## Source information:
=== Begin Enclosure ===

-- ==== Sys2Proof/Certificates/Slice0/Obligations.lean ====
section
/-! DEFINITION. The statements for the provers. Each docstring names the rule of spec/ a statement formalises, or the log
entry of a choice of the model's it rests on. A statement about a request is about its taking at its arrival
(`Safety.free`); requests that wait are covered by the statements about the command link. -/

open Sys2Proof Sys2Proof.Machine Sys2Proof.Safety

/-! ### The machine -/

/-- A step runs the command at the front of the queue on the state with the queue's rest, and an empty queue is the idle
device (log entry 6). -/
def Obligations.StepRunsTheFrontCommand : Prop :=
  (∀ (c : Instr) (rest : List Instr) (s : State), s.pending = c :: rest → step s = exec c { s with pending := rest }) ∧
  (∀ s : State, s.pending = [] → step s = .next (idle s))

/-- Every command answers a next state, with the waiting commands as they were: no request and no event stops the device
(log entries 1 and 34). -/
def Obligations.EveryCommandAnswers : Prop :=
  ∀ (c : Instr) (s : State), ∃ t, exec c s = .next t ∧ t.pending = s.pending

/-- The end of every event (R168, R178): STOP-REQ takes its level, and a free transmitter starts the BUSY reply, else the
reply in the buffer, else the oldest report, which leaves its queue. -/
def Obligations.EndOfEveryEvent : Prop :=
  (∀ s f, s.cmd.tx = some f → settle s = { s with sup := { s.sup with stopReq := s.stopReqLevel } }) ∧
  (∀ s b, s.cmd.tx = none → s.cmd.busy = some b →
    settle s = { s with
      sup := { s.sup with stopReq := s.stopReqLevel },
      cmd := { s.cmd with tx := some { source := .busy, kind := b.kind, tag := b.tag, payload := [2, 7],
                                       crcAlt := s.cmd.settings.crcAlt } } }) ∧
  (∀ s r, s.cmd.tx = none → s.cmd.busy = none → s.cmd.reply = some r →
    settle s = { s with
      sup := { s.sup with stopReq := s.stopReqLevel },
      cmd := { s.cmd with tx := some { source := .reply, kind := r.kind, tag := r.tag, payload := r.result.bytes,
                                       crcAlt := s.cmd.settings.crcAlt } } }) ∧
  (∀ s r rest, s.cmd.tx = none → s.cmd.busy = none → s.cmd.reply = none → s.plant.out.queue = r :: rest →
    settle s = { s with
      sup := { s.sup with stopReq := s.stopReqLevel },
      plant := { s.plant with out := { s.plant.out with queue := rest } },
      cmd := { s.cmd with tx := some { source := .report, kind := r.code, tag := 0, payload := r.payload,
                                       crcAlt := s.cmd.settings.crcAlt } } }) ∧
  (∀ s, s.cmd.tx = none → s.cmd.busy = none → s.cmd.reply = none → s.plant.out.queue = [] →
    settle s = { s with sup := { s.sup with stopReq := s.stopReqLevel } })

/-- While the RESET pin holds the device, every command but power-on, the pin's own two events and the edges of the
station's pins leaves it as it is (R170, R182; log entry 7). -/
def Obligations.HeldInResetNothingHappens : Prop :=
  ∀ (c : Instr) (s : State), s.resetPin = true → c ≠ .powerOn → c ≠ .resetPinAssert → c ≠ .resetPinRelease →
    (∀ input level, c ≠ .stationPinChange input level) → c ≠ .estopAsserted → (∀ d, c ≠ .jogRelease d) →
    exec c s = .next s

/-- The values after a reset, block by block: the cleared store with its device settings (R2, R159), every span UNCONFIGURED with
the values of R35, R55 and R92 and an empty mailbox (R97), the proof state (R129), the supervision unit (R170), the Wind
Gate and its anemometers (R150), the station's levels (R152), no clearance entry (R142), the bogie link (R114), and the
command link (R174, R180, R182). The levels of the station's pins at power-on are the model's choice (log entry 2). -/
def Obligations.ResetValuesOfEveryBlock : Prop :=
  State.reset.cfg.branches = Quad.fill none ∧ State.reset.cfg.spans = Quad.fill none ∧
  State.reset.cfg.rails = Quad.fill (Quad.fill none) ∧ State.reset.plant.link.addrs = [] ∧
  (∀ i : Slot, (State.reset.plant.span i).state = .unconfigured ∧ (State.reset.plant.span i).x = 0 ∧
    (State.reset.plant.span i).v = 0 ∧ (State.reset.plant.span i).r = 0 ∧ (State.reset.plant.span i).dir = .pos ∧
    (State.reset.plant.span i).stop = none ∧ (State.reset.plant.span i).holdT = none ∧
    (State.reset.plant.span i).releaseT = none ∧ (State.reset.plant.span i).dwellT = none ∧
    (State.reset.plant.span i).safeT = none ∧ (State.reset.plant.span i).override = 100 ∧
    (State.reset.plant.span i).jog = none ∧ (State.reset.plant.span i).windHold = false ∧
    (State.reset.plant.span i).degraded = false ∧ (State.reset.plant.span i).zoneWait = false ∧
    (State.reset.plant.span i).skewArmed = true ∧ (State.reset.plant.span i).fault = none ∧
    (State.reset.plant.span i).plan = [] ∧ (State.reset.plant.span i).lw = 2 ∧
    (State.reset.plant.span i).starved = false ∧ (State.reset.plant.span i).overflow = false ∧
    (State.reset.plant.span i).lastDwell = none ∧ (State.reset.plant.span i).lastTag = none ∧
    (State.reset.plant.span i).proof.owed = 0 ∧ (State.reset.plant.span i).proof.unproven = true ∧
    (State.reset.plant.span i).proof.relock = true ∧ (State.reset.plant.span i).proof.due = false ∧
    (State.reset.plant.span i).proof.last = none ∧ (State.reset.plant.span i).proof.nextDir = .pos ∧
    (State.reset.plant.span i).proof.run = .stopped ∧ (State.reset.plant.span i).skew = 0 ∧
    (State.reset.plant.span i).leading = none ∧ (State.reset.plant.span i).lagging = none ∧
    (State.reset.plant.span i).lastM = none ∧ (State.reset.plant.span i).test = none ∧
    (State.reset.plant.span i).lock = none ∧ (State.reset.plant.span i).posted = none ∧
    (State.reset.plant.span i).sent = none) ∧
  State.reset.cfg.dev = { budget := 600, stale := 4, wo := 500, wc := 2000, eth := 3, tmin := 50, tmax := 10, fmax := 0 } ∧
  State.reset.cfg.wind = none ∧ State.reset.sup.g = 0 ∧
  State.reset.wind.an1 = { count := 0, status := .disabled, ring := [], zeroRun := 0, recovery := 0 } ∧
  State.reset.wind.an2 = { count := 0, status := .disabled, ring := [], zeroRun := 0, recovery := 0 } ∧
  State.reset.wind.gust = none ∧ State.reset.wind.dwellT = none ∧
  (∀ input : StationInput, State.reset.station.get input = { pin := false, val := false, press := none }) ∧
  State.reset.station.holdT = none ∧
  State.reset.plant.link.params = [] ∧ State.reset.plant.link.bcasts = [] ∧ State.reset.plant.link.cycle = [] ∧
  State.reset.plant.link.cursor = 1 ∧ State.reset.plant.out.queue = [] ∧ State.reset.cmd.rx = .hunting ∧
  State.reset.cmd.reply = none ∧ State.reset.cmd.busy = none ∧
  State.reset.sup.mode = .init ∧ State.reset.sup.e = 0 ∧ State.reset.sup.f = 0 ∧ State.reset.sup.lockout = false ∧
  State.reset.sup.record = none ∧ State.reset.sup.acqT = none ∧ State.reset.sup.window = none ∧
  State.reset.sup.stableT = none ∧ State.reset.sup.stopReq = true ∧ State.reset.wind.gate = .blind ∧
  State.reset.wind.kw = 0 ∧ State.reset.plant.zones = [] ∧ State.reset.plant.out.mask = 0x1FFF ∧
  State.reset.plant.out.dropped = false ∧ State.reset.cmd.requests = [] ∧
  State.reset.cmd.settings = { fast := false, crcAlt := false } ∧ State.reset.time = 0

/-- Power-on and the RESET pin (R2, R14, R170, R182). Power-on leaves the state after reset, with the station's pins as
they are and its levels those of the pins; the pin's assertion leaves the same device with nothing sent, held in
reset; its release lets it run and sends the first report. An ESTOP asserted at the reset enters FAILSAFE (R153). The model's
choices: the waiting commands and the pins' levels are kept (log entries 2 and 34); the validated levels are those of the pins
at the release of the RESET pin, and a power-on while the pin is asserted leaves the device held in reset (log entry 7); and the
STATION report ESTOP_ASSERTED stands before the MODE report FAILSAFE, an order no rule gives (log entry 9). -/
def Obligations.PowerOnAndResetPin : Prop :=
  (∀ s : State, s.resetPin = false → s.station.estop.pin = false →
    exec .powerOn s = .next { State.reset with station := s.station.atReset, pending := s.pending }) ∧
  (∀ s : State, exec .resetPinAssert s =
    .next { State.reset with
      station := s.station.atReset, pending := s.pending, resetPin := true, cmd := CommandLink.powerOn,
      plant := { Plant.powerOn with out := { queue := [.mode .init (.cause .resetPin) 0], mask := 0x1FFF, dropped := false } } }) ∧
  (∀ s : State, s.resetPin = true → exec .powerOn s =
    .next { State.reset with
      station := s.station.atReset, pending := s.pending, resetPin := true, cmd := CommandLink.powerOn,
      plant := { Plant.powerOn with out := { queue := [.mode .init (.cause .powerOn) 0], mask := 0x1FFF, dropped := false } } }) ∧
  (∀ s : State, s.resetPin = true → s.station.estop.pin = false →
    exec .resetPinRelease s = .next (settle { s with resetPin := false, station := s.station.atReset })) ∧
  (∀ s : State, s.resetPin = false → s.station.estop.pin = true → ∃ t, exec .powerOn s = .next t ∧
    t.sup.mode = .failsafe ∧ t.sup.f = 1 ∧
    t.sup.record = some { reason := .operatorStop, time := 0, toReady := false, later := [] } ∧
    t.plant.out.queue = [.station .estopAsserted 0, .mode .failsafe (.reason .operatorStop) 0])

/-! ### The command link -/

/-- DECODE AND ENCODE AGREE: the frame that carries a request, under every KIND's layout (R183) and with every field at
every value, reads back as that request. -/
def Obligations.RequestFramesReadBack : Prop :=
  ∀ (r : Request) (tag : Byte), parseFrame (r.frame tag) = .request r

/-- The bytes of a frame received one by one while hunting (sync byte, LEN, KIND, TAG, payload, CRC) have the frame
arrive, with the receiver hunting again (R172, R173). -/
def Obligations.ByteStreamDeliversTheFrame : Prop :=
  ∀ (s : State) (kind tag : Byte) (payload : List Byte), s.cmd.rx = .hunting → payload.length ≤ 240 →
    ([0x5A, BitVec.ofNat 8 payload.length, kind, tag] ++ payload ++
        [frameCrc s.cmd.settings.crcAlt kind tag payload]).foldl (fun u b => receiveByte b u) s =
      frameArrives { kind := kind, tag := tag, payload := payload } s

/-- The receiver's bytes (R173): while hunting, a sync byte starts a frame under the CRC selection in force and any other
byte is discarded; a byte after a gap is judged the same way whatever was in reception; a byte of a frame in reception
is kept, and a LEN above 240 discards the frame at that byte. -/
def Obligations.ReceiverBytesAndGaps : Prop :=
  (∀ (s : State) (b : Byte), s.resetPin = false → s.cmd.rx = .hunting →
    exec (.frameByteReceived b) s = .next (settle { s with cmd := { s.cmd with
      rx := if b = 0x5A then .collecting s.cmd.settings.crcAlt [] else .hunting } })) ∧
  (∀ (s : State) (b : Byte), s.resetPin = false →
    exec (.frameGapTimeout b) s = .next (settle { s with cmd := { s.cmd with
      rx := if b = 0x5A then .collecting s.cmd.settings.crcAlt [] else .hunting } })) ∧
  (∀ (s : State) (alt : Bool) (b : Byte), s.resetPin = false → s.cmd.rx = .collecting alt [] →
    exec (.frameByteReceived b) s = .next (settle { s with cmd := { s.cmd with
      rx := if 240 < b.toNat then .hunting else .collecting alt [b] } })) ∧
  (∀ (s : State) (alt : Bool) (len : Byte) (bs : List Byte) (b : Byte), s.resetPin = false →
    s.cmd.rx = .collecting alt (len :: bs) → len.toNat ≤ 240 → bs.length + 2 ≠ len.toNat + 4 →
    exec (.frameByteReceived b) s = .next (settle { s with cmd := { s.cmd with
      rx := .collecting alt (len :: bs ++ [b]) } }))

=== End Enclosure ===

## Task objective:
Beginning at the line above with "State.reset.wind.kw = 0" and finishing at the line with "they are and", return each line exactly and return nothing else.

## Task response:
  State.reset.wind.kw = 0 ∧ State.reset.plant.zones = [] ∧ State.reset.plant.out.mask = 0x1FFF ∧
  State.reset.plant.out.dropped = false ∧ State.reset.cmd.requests = [] ∧
  State.reset.cmd.settings = { fast := false, crcAlt := false } ∧ State.reset.time = 0

/-- Power-on and the RESET pin (R2, R14, R170, R182). Power-on leaves the state after reset, with the station's pins as
they are and its levels those of the pins; the pin's assertion leaves the same device with nothing sent, held in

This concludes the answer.